> _DATA FOR ANALYSIS_

-- ==== Sys2Proof/Safety.lean ====
section
/-! DEFINITION. The terms the statements use: the telegram given to its owner, and the consistency of a node: the
capacities, orders, balances and links that the manual gives the lists of its blocks. -/

namespace Sys2Proof.Machine

/-- R182, R183: a telegram of a class is taken by a running node and given to its owner. -/
def State.delivers (s : State) (cls : Byte) (rx : Rx) (p : List Byte) : Prop :=
  s.running = true ∧ judgeTelegram s.config cls rx p = .deliver

/-- R7: the command that names a point. -/
def Point.command : Point → Instr
  | .span n => .spanPoint n
  | .windowEnd n => .windowEndPoint n
  | .expiry node bag => .expiryPoint node bag
  | .close n => .closePoint n
  | .arm n k => .armPoint n k
  | .fire n => .firePoint n
  | .deadline n => .deadlinePoint n

/-! ## Section Tracker -/

/-- R18: at most 24 records, no two with the same local number. -/
def SectionTracker.listOk (t : SectionTracker) : Prop :=
  t.records.length ≤ Config.maxRecords ∧ (t.records.map BagRecord.number).Nodup

/-- R16, R24: at most two tags on a record, all distinct, and at most 16 expectations. -/
def SectionTracker.contentsOk (t : SectionTracker) : Prop :=
  (∀ r ∈ t.records, r.tags.length ≤ Config.maxRecordTags ∧ r.tags.Nodup)
    ∧ t.expectations.length ≤ Config.maxExpectations

/-- R41: every arrival is in the list or has left it by one of the five ways, modulo 2^32. -/
def SectionTracker.balanced (t : SectionTracker) : Prop :=
  t.counters.arrivals = t.counters.diverted + t.counters.handedOff + t.counters.lost + t.counters.abandoned
    + t.counters.withdrawn + BitVec.ofNat 32 t.records.length

/-- R21, R44: the feed hold is asserted at 22 records or more and released at 18 or fewer; where the node does not run
the list is empty and the hold is asserted. -/
def State.feedHoldOk (s : State) : Prop :=
  if s.running then
    (22 ≤ s.st.records.length → s.st.feedHold = true) ∧ (s.st.records.length ≤ 18 → s.st.feedHold = false)
  else s.st.records = [] ∧ s.st.feedHold = true

/-- R18, R21, R38, R39: the ST once the record with a number has left the list and ended: the feed hold is released at 18
records or fewer, and the notice of a scan window that this closed finds no record. -/
def State.trackerWithout (s : State) (n : Count) : SectionTracker :=
  { s.st with
    records := s.st.records.filter fun x => x.number != n
    feedHold := if (s.st.records.filter fun x => x.number != n).length ≤ 18 then false else s.st.feedHold
    counters := { s.st.counters with
      orphanedNotices :=
        if (s.trp.window n).isSome then s.st.counters.orphanedNotices + 1 else s.st.counters.orphanedNotices } }

/-- R38: the ST once the record with a number has been changed by a notice. -/
def State.trackerWith (s : State) (n : Count) (f : BagRecord → BagRecord) : SectionTracker :=
  { s.st with records := s.st.records.map fun x => if x.number = n then f x else x }

/-- R151, R152, R154: the SU once it has logged a report: the newest entry, numbered next. -/
def StrayUnit.withReport (u : StrayUnit) (kind : LogKind) (tags : List Nat) (lap : Option Nat) : StrayUnit :=
  let full := decide (64 ≤ u.ring.length)
  { u with
    ring := (if full then u.ring.tail else u.ring) ++ [⟨u.nextSequence, kind, tags, lap, none, [], .none, .notAsked⟩]
    nextSequence := u.nextSequence + 1
    timers := if full then u.timers.filter fun w => some w.sequence != u.ring.head?.map LogEntry.sequence else u.timers
    counters := { u.counters with
      reportsLogged := u.counters.reportsLogged + 1
      logOverwrites := if full then u.counters.logOverwrites + 1 else u.counters.logOverwrites } }

/-! ## What a change of an outlet's record brings with it -/

/-- R106: the DC once every ARMED commitment for outlet k has been dropped. -/
def DivertController.withoutArmed (d : DivertController) (k : OutletNo) : DivertController :=
  { d with
    commitments := d.commitments.filter fun c => !(c.outlet == k && c.phase == .armed)
    counters := { d.counters with
      dropped := d.counters.dropped + BitVec.ofNat 32 (d.commitments.countP fun c => c.outlet == k && c.phase == .armed) } }

/-- R38, R106: the ST once every ARMED commitment for outlet k has been dropped. -/
def State.trackerWithoutArmed (s : State) (k : OutletNo) : SectionTracker :=
  { s.st with records := s.st.records.map fun r =>
      if s.dc.commitments.any fun c => c.record == r.number && (c.outlet == k && c.phase == .armed) then
        { r with commitment := none }
      else r }

/-- R106, R131 to R133: the node once outlet k's record has become `o`, whose state and summary are still those before:
the state and summary are derived; a change to JAMMED, FAULT or CLOSED drops the outlet's ARMED commitments; a DECK-role
outlet's changed summary, or its first reading, is reported in the node states that report. -/
def State.outletSettled (s : State) (k : OutletNo) (o : OutletRecord) (first : Bool) : State :=
  let c := s.config.outlet k
  let state := outletStateOf c.role o s.om.closed
  let summary := if c.deckServed.isSome then summaryOf c state o.reading else o.summary
  let report := c.deckServed.isSome && (first || summary != o.summary) && s.nc.state.reportsOutlets
  let dropped := state != o.state && (state == .jammed || state == .fault || state == .closed)
  { s with
    om := { s.om with
      outlets := s.om.outlets.set k { o with state := state, summary := summary }
      counters := { s.om.counters with
        statesQueued := if report then s.om.counters.statesQueued + 1 else s.om.counters.statesQueued } }
    dc := if dropped then s.dc.withoutArmed k else s.dc
    st := if dropped then s.trackerWithoutArmed k else s.st
    hlc := if report then s.hlc.enqueue ⟨0, .outletState (c.deckServed.getD 0) summary o.reading⟩ else s.hlc }

/-- R134, R135: a round: one OUTLET-STATE for each DECK-role outlet whose first reading has been taken, in order of outlet
number. -/
def State.outletRound (s : State) : List Telegram :=
  OutletNo.all.filterMap fun k =>
    if (s.om.outlet k).firstPending then none
    else (s.config.outlet k).deckServed.map fun d =>
      ⟨0, .outletState d (s.om.outlet k).summary (s.om.outlet k).reading⟩

/-- R134, R135: the node once a round has been queued and the refresh timer restarted. -/
def State.roundQueued (s : State) : State :=
  { s with
    hlc := s.outletRound.foldl (fun h t => h.enqueue t) s.hlc
    om := { s.om with
      refreshTimer := some (s.config.refreshSec * 1000)
      counters := { s.om.counters with
        statesQueued := s.om.counters.statesQueued + BitVec.ofNat 32 s.outletRound.length } } }

/-- R191: the HELLO of this node in a node state. -/
def State.helloIn (s : State) (state : NodeState) : Telegram :=
  ⟨0, .hello ⟨s.config.address, state, s.ms.retentionLost, s.config.digest, s.config.servedDecks⟩⟩

/-- R194: a node in STANDBY once a cause has woken it: in SORTING, with a HELLO, a pass started and a round queued. -/
def State.woken (s : State) : State :=
  State.roundQueued { s with
    nc := { s.nc with state := .sorting, counters := { s.nc.counters with wakes := s.nc.counters.wakes + 1 } }
    hlc := s.hlc.enqueue (s.helloIn .sorting)
    om := { s.om with
      pass := s.config.firstFitted
      paceTimer := if s.config.gaugeMode = .paced then some 1000 else none } }

/-- R194: the node once a telegram has been taken that wakes it when addressed. -/
def State.takenAwake (s : State) (rx : Rx) : State :=
  if s.nc.state = .standby ∧ broadcast rx = false then (s.takeTelegram rx).woken else s.takeTelegram rx

/-- R198: the node once it has answered a query: the answer is counted, and a REFUSED one again, and the REPLY queued to the
sender. -/
def State.replied (s : State) (rx : Rx) (body : Body) (refused : Bool) : State :=
  { s with
    nc := { s.nc with counters := { s.nc.counters with
      queriesAnswered := s.nc.counters.queriesAnswered + 1
      queriesRefused := if refused then s.nc.counters.queriesRefused + 1 else s.nc.counters.queriesRefused } }
    hlc := s.hlc.enqueue ⟨rx.sender.toNat, body⟩ }

/-- R71: the node once the MS has given a MISPLACED for a tag, or for none: it is counted, queued, and at the stray node
logged. -/
def State.misplacedGiven (s : State) (r : Option MisplacedReport) : State :=
  match r with
  | none => s
  | some r =>
    { s with
      ms := { s.ms with counters := { s.ms.counters with misplacedReports := s.ms.counters.misplacedReports + 1 } }
      hlc := s.hlc.enqueue ⟨0, .misplaced r⟩
      su := if s.config.isStrayNode then
          s.su.withReport (.misplaced s.config.address r.oldDeck r.newCabin r.cause) [r.tag] none
        else s.su
      nc := { s.nc with logMark := s.nc.logMark || s.config.isStrayNode } }

/-- R71: the MISPLACED for an entry whose mark goes, which only a SELF mark gives. -/
def TagEntry.lostMark (e : TagEntry) (cause : MisplacedCause) (newCabin : Option Nat) : Option MisplacedReport :=
  match e.mark with
  | .self _ deck => some ⟨e.tag, deck, cause, newCabin⟩
  | .none => none
  | .peer _ => none

/-! ## What a change of the tag table brings with it -/

/-- R63: `m'` is the store `m` but for its table, its cabin records and its counters. -/
def ManifestStore.keepsRest (m m' : ManifestStore) : Prop :=
  m' = { m with table := m'.table, cabins := m'.cabins, counters := m'.counters }

/-- R63: `m'` is `m` with entry `e` removed: its cabin's record goes with its last entry and is otherwise recounted, and no
other entry or record changes. -/
def ManifestStore.entryRemoved (m m' : ManifestStore) (e : TagEntry) : Prop :=
  m.keepsRest m' ∧ m'.entry e.tag = none ∧ (∀ x, x ≠ e.tag → m'.entry x = m.entry x)
    ∧ (∀ c, c ≠ e.cabin → m'.cabin c = m.cabin c)
    ∧ (m.entriesOf e.cabin = [e] → m'.cabin e.cabin = none)
    ∧ ∀ r, m.cabin e.cabin = some r → m.entriesOf e.cabin ≠ [e] →
        m'.cabin e.cabin = some { r with delivered := r.delivered - (if e.mark = .none then 0 else 1) }

/-- R63, R73, R74: `m'` is `m` with this mark on entry `e`: a first mark is counted in its cabin's record, whose expected
rises with it, and no other entry or record changes. -/
def ManifestStore.entryMarked (m m' : ManifestStore) (e : TagEntry) (mark : DeliveredMark) : Prop :=
  m.keepsRest m' ∧ m'.entry e.tag = some { e with mark := mark } ∧ (∀ x, x ≠ e.tag → m'.entry x = m.entry x)
    ∧ (∀ c, c ≠ e.cabin → m'.cabin c = m.cabin c)
    ∧ ∀ r d, m.cabin e.cabin = some r → d = r.delivered + (if e.mark = .none then 1 else 0) →
        m'.cabin e.cabin = some { r with delivered := d, expected := max r.expected d }

/-! ## Links between the blocks -/

/-- R91, R38: the commitment field of a record shows what the DC holds. -/
def Commitment.shown (c : Commitment) : RecordCommitment :=
  { outlet := c.outlet, fire := c.fire, deadline := c.deadline, phase := c.phase }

> _TASK TO COMPLETE_
Retype exactly the lines above, from the one with "def State.feedHoldOk (s" through the one with "dropped := d.counters.dropped", inclusive.

> _RESULT_
def State.feedHoldOk (s : State) : Prop :=
  if s.running then
    (22 ≤ s.st.records.length → s.st.feedHold = true) ∧ (s.st.records.length ≤ 18 → s.st.feedHold = false)
  else s.st.records = [] ∧ s.st.feedHold = true

/-- R18, R21, R38, R39: the ST once the record with a number has left the list and ended: the feed hold is released at 18
records or fewer, and the notice of a scan window that this closed finds no record. -/
def State.trackerWithout (s : State) (n : Count) : SectionTracker :=
  { s.st with
    records := s.st.records.filter fun x => x.number != n
    feedHold := if (s.st.records.filter fun x => x.number != n).length ≤ 18 then false else s.st.feedHold
    counters := { s.st.counters with
      orphanedNotices :=
        if (s.trp.window n).isSome then s.st.counters.orphanedNotices + 1 else s.st.counters.orphanedNotices } }

/-- R38: the ST once the record with a number has been changed by a notice. -/
def State.trackerWith (s : State) (n : Count) (f : BagRecord → BagRecord) : SectionTracker :=
  { s.st with records := s.st.records.map fun x => if x.number = n then f x else x }

/-- R151, R152, R154: the SU once it has logged a report: the newest entry, numbered next. -/
def StrayUnit.withReport (u : StrayUnit) (kind : LogKind) (tags : List Nat) (lap : Option Nat) : StrayUnit :=
  let full := decide (64 ≤ u.ring.length)
  { u with
    ring := (if full then u.ring.tail else u.ring) ++ [⟨u.nextSequence, kind, tags, lap, none, [], .none, .notAsked⟩]
    nextSequence := u.nextSequence + 1
    timers := if full then u.timers.filter fun w => some w.sequence != u.ring.head?.map LogEntry.sequence else u.timers
    counters := { u.counters with
      reportsLogged := u.counters.reportsLogged + 1
      logOverwrites := if full then u.counters.logOverwrites + 1 else u.counters.logOverwrites } }

/-! ## What a change of an outlet's record brings with it -/

/-- R106: the DC once every ARMED commitment for outlet k has been dropped. -/
def DivertController.withoutArmed (d : DivertController) (k : OutletNo) : DivertController :=
  { d with
    commitments := d.commitments.filter fun c => !(c.outlet == k && c.phase == .armed)
    counters := { d.counters with
      dropped := d.counters.dropped + BitVec.ofNat 32 (d.commitments.countP fun c => c.outlet == k && c.phase == .armed) } }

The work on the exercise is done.